** Entries supplied follows **

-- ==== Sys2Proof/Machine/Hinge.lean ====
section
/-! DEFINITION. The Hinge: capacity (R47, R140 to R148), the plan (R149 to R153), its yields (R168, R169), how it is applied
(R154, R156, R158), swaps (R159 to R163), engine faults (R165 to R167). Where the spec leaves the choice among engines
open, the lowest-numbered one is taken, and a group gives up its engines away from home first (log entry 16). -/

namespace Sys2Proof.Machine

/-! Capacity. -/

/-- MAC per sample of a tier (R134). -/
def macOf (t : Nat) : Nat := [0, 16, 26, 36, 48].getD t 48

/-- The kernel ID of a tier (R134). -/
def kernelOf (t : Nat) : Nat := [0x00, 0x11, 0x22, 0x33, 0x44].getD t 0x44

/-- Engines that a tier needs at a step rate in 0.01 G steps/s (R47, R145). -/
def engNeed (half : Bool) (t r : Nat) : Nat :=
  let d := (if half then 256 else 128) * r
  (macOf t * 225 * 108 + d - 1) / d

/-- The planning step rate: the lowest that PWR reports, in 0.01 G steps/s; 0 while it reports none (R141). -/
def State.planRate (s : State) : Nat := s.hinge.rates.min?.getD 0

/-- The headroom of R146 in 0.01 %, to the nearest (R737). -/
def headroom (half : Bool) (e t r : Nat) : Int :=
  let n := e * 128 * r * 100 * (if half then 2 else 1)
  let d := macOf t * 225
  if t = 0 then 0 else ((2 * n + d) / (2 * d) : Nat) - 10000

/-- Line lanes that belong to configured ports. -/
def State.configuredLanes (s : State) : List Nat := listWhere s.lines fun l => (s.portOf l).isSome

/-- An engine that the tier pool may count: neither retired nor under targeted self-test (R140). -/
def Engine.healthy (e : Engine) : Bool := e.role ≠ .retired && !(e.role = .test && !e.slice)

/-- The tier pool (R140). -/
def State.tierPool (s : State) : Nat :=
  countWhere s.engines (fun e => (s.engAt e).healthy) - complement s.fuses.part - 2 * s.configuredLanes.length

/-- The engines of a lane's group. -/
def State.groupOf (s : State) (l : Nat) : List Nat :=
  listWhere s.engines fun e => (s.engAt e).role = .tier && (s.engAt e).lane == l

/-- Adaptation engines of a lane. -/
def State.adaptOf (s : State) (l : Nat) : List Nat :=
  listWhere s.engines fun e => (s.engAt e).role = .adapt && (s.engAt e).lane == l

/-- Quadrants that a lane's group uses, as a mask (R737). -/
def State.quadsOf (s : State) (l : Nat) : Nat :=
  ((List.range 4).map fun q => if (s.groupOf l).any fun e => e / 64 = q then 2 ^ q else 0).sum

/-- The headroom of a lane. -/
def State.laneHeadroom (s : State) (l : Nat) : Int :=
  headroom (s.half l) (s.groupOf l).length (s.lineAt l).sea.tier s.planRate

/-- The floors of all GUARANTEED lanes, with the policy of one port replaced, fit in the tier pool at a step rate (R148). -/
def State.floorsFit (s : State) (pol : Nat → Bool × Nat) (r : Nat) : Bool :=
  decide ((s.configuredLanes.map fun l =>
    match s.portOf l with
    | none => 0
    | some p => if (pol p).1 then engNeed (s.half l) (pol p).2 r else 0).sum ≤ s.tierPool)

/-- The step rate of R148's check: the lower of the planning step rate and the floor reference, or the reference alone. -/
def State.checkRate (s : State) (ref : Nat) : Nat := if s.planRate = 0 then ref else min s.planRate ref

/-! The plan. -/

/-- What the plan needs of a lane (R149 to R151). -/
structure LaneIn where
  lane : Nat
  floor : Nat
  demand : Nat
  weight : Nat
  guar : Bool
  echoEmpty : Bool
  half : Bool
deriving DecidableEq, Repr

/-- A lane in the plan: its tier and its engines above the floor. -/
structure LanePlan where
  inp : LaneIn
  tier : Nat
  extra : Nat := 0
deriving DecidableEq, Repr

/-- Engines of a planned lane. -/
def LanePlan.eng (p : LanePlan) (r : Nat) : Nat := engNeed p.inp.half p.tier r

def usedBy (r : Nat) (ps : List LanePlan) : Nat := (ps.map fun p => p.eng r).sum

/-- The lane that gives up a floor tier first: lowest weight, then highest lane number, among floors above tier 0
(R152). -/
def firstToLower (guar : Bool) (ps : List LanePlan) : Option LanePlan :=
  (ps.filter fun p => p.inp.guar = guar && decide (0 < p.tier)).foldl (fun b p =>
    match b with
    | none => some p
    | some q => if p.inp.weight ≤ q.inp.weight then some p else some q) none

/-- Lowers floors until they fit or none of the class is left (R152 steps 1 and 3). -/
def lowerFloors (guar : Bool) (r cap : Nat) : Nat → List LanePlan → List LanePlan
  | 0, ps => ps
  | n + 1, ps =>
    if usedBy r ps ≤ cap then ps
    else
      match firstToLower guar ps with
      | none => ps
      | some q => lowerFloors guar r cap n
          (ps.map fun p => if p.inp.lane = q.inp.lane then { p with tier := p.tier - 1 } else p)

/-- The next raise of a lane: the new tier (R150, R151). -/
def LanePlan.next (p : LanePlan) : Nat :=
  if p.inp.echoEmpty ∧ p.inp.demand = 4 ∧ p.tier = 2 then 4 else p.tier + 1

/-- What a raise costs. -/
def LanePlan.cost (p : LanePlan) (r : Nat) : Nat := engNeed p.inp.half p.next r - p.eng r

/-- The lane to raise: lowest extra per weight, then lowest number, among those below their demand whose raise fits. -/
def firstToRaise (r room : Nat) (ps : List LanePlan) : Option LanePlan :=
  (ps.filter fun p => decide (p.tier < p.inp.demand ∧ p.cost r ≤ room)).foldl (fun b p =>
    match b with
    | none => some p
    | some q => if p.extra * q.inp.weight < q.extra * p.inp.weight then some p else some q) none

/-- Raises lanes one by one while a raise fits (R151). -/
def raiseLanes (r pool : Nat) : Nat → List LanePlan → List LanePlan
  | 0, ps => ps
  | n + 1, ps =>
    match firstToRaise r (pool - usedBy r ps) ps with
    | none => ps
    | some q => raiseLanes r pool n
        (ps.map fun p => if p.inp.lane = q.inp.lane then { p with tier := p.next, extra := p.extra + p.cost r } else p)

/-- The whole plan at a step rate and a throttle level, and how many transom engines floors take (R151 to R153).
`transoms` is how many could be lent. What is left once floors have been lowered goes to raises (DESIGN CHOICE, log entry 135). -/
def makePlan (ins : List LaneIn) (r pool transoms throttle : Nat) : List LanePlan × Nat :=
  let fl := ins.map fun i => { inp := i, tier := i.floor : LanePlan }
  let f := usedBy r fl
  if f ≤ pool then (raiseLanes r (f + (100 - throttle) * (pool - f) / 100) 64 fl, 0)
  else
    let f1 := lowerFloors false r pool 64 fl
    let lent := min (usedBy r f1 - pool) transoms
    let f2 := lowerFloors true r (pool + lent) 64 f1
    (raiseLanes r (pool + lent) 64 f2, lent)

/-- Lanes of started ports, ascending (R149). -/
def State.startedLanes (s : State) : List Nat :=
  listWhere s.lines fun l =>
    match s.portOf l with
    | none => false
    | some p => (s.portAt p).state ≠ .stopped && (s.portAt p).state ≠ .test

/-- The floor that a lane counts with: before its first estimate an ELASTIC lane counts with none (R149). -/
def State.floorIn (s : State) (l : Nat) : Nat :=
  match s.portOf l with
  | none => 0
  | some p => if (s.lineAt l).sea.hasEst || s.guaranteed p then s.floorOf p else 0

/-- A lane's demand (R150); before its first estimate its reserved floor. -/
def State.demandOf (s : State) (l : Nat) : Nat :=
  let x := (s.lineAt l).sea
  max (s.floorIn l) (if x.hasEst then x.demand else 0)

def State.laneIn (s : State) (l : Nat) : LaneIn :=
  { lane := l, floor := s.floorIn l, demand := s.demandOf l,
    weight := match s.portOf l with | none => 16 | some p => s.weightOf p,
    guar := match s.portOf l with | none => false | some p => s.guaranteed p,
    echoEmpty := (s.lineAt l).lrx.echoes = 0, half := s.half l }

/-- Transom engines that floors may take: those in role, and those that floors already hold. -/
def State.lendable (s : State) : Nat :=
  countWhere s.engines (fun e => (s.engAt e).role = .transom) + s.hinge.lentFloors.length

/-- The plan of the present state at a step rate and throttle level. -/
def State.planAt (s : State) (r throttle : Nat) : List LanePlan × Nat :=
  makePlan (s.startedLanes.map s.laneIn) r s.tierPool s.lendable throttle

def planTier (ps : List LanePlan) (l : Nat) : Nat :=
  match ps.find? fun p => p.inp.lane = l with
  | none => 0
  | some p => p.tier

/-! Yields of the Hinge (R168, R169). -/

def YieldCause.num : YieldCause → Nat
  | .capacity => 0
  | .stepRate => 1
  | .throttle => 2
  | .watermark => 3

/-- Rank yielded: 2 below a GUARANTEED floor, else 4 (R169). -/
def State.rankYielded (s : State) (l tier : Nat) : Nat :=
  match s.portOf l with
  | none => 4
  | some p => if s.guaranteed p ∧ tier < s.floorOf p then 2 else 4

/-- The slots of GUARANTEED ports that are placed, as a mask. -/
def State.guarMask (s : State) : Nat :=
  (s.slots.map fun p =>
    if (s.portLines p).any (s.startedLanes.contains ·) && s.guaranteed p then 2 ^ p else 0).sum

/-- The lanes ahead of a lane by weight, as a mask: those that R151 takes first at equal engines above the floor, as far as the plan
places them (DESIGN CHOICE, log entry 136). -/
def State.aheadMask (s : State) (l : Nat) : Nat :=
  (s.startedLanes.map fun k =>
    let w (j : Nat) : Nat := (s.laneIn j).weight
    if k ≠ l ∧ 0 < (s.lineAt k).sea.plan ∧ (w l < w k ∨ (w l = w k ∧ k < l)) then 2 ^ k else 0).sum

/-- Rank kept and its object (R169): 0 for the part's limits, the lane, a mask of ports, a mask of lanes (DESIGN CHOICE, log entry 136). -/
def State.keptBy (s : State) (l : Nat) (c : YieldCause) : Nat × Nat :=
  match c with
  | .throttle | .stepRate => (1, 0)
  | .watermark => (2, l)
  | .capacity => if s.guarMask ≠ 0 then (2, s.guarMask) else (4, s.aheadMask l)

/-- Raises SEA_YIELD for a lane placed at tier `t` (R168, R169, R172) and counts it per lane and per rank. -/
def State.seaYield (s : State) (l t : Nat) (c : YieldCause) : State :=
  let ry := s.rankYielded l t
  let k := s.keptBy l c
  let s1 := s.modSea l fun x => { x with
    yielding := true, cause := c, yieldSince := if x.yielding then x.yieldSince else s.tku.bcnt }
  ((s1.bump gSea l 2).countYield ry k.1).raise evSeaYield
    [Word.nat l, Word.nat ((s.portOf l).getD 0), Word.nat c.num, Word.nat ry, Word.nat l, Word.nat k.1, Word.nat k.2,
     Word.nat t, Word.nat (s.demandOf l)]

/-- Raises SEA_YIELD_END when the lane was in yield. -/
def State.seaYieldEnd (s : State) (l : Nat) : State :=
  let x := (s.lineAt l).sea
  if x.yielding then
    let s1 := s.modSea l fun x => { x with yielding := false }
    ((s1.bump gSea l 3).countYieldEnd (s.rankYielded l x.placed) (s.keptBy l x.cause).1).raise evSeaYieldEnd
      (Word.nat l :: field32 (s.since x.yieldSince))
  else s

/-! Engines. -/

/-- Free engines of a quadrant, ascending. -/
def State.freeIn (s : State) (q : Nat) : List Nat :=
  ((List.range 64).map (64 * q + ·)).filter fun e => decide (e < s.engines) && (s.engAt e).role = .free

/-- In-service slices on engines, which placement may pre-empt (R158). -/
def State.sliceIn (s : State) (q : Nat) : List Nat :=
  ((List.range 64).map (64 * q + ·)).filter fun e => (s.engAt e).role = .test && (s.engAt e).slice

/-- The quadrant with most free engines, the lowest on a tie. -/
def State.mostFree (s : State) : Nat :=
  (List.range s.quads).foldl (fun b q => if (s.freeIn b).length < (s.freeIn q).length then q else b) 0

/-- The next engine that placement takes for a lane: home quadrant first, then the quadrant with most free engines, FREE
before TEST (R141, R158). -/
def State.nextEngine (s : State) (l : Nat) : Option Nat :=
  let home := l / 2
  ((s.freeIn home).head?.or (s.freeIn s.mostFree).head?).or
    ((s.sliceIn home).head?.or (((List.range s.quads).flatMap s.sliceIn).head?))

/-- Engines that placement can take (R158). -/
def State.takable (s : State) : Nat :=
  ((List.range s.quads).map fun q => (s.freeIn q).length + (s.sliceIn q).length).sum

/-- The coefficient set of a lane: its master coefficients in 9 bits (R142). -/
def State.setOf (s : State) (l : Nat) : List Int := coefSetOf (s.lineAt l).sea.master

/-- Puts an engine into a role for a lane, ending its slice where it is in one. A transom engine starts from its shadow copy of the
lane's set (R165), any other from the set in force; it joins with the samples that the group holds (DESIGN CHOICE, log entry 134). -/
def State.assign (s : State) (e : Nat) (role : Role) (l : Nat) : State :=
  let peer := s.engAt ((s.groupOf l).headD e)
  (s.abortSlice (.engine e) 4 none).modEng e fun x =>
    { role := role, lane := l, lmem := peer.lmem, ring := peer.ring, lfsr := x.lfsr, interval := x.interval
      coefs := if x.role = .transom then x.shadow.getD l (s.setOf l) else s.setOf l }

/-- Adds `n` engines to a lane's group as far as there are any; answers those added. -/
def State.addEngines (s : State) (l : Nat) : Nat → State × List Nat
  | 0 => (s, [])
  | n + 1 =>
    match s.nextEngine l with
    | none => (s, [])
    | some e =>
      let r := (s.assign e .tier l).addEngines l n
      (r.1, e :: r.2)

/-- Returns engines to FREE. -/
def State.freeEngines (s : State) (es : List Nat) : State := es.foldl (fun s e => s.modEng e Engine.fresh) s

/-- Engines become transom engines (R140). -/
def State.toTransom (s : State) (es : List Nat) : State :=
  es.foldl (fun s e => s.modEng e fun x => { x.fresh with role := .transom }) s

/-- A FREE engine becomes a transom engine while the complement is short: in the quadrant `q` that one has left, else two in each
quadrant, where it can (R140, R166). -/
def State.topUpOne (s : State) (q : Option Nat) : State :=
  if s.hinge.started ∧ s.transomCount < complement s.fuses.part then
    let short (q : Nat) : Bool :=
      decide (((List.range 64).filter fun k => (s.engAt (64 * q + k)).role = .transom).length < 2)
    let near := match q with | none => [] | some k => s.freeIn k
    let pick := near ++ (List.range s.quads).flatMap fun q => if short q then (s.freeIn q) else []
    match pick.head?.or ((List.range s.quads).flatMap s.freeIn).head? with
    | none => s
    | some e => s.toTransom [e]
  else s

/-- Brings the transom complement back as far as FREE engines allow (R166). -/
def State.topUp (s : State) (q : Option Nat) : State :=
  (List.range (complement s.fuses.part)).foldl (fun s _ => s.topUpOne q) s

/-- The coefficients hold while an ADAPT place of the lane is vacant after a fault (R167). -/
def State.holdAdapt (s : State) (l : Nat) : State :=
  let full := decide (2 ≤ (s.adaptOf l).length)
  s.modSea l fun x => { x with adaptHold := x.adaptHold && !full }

** End of Entries supplied **

Return exactly the lines above from the line that has "def State.adaptOf (s" through the line that has "def State.quadsOf (s", inclusive, and nothing else.

def State.adaptOf (s : State) (l : Nat) : List Nat :=
  listWhere s.engines fun e => (s.engAt e).role = .adapt && (s.engAt e).lane == l

/-- Quadrants that a lane's group uses, as a mask (R737). -/
def State.quadsOf (s : State) (l : Nat) : Nat :=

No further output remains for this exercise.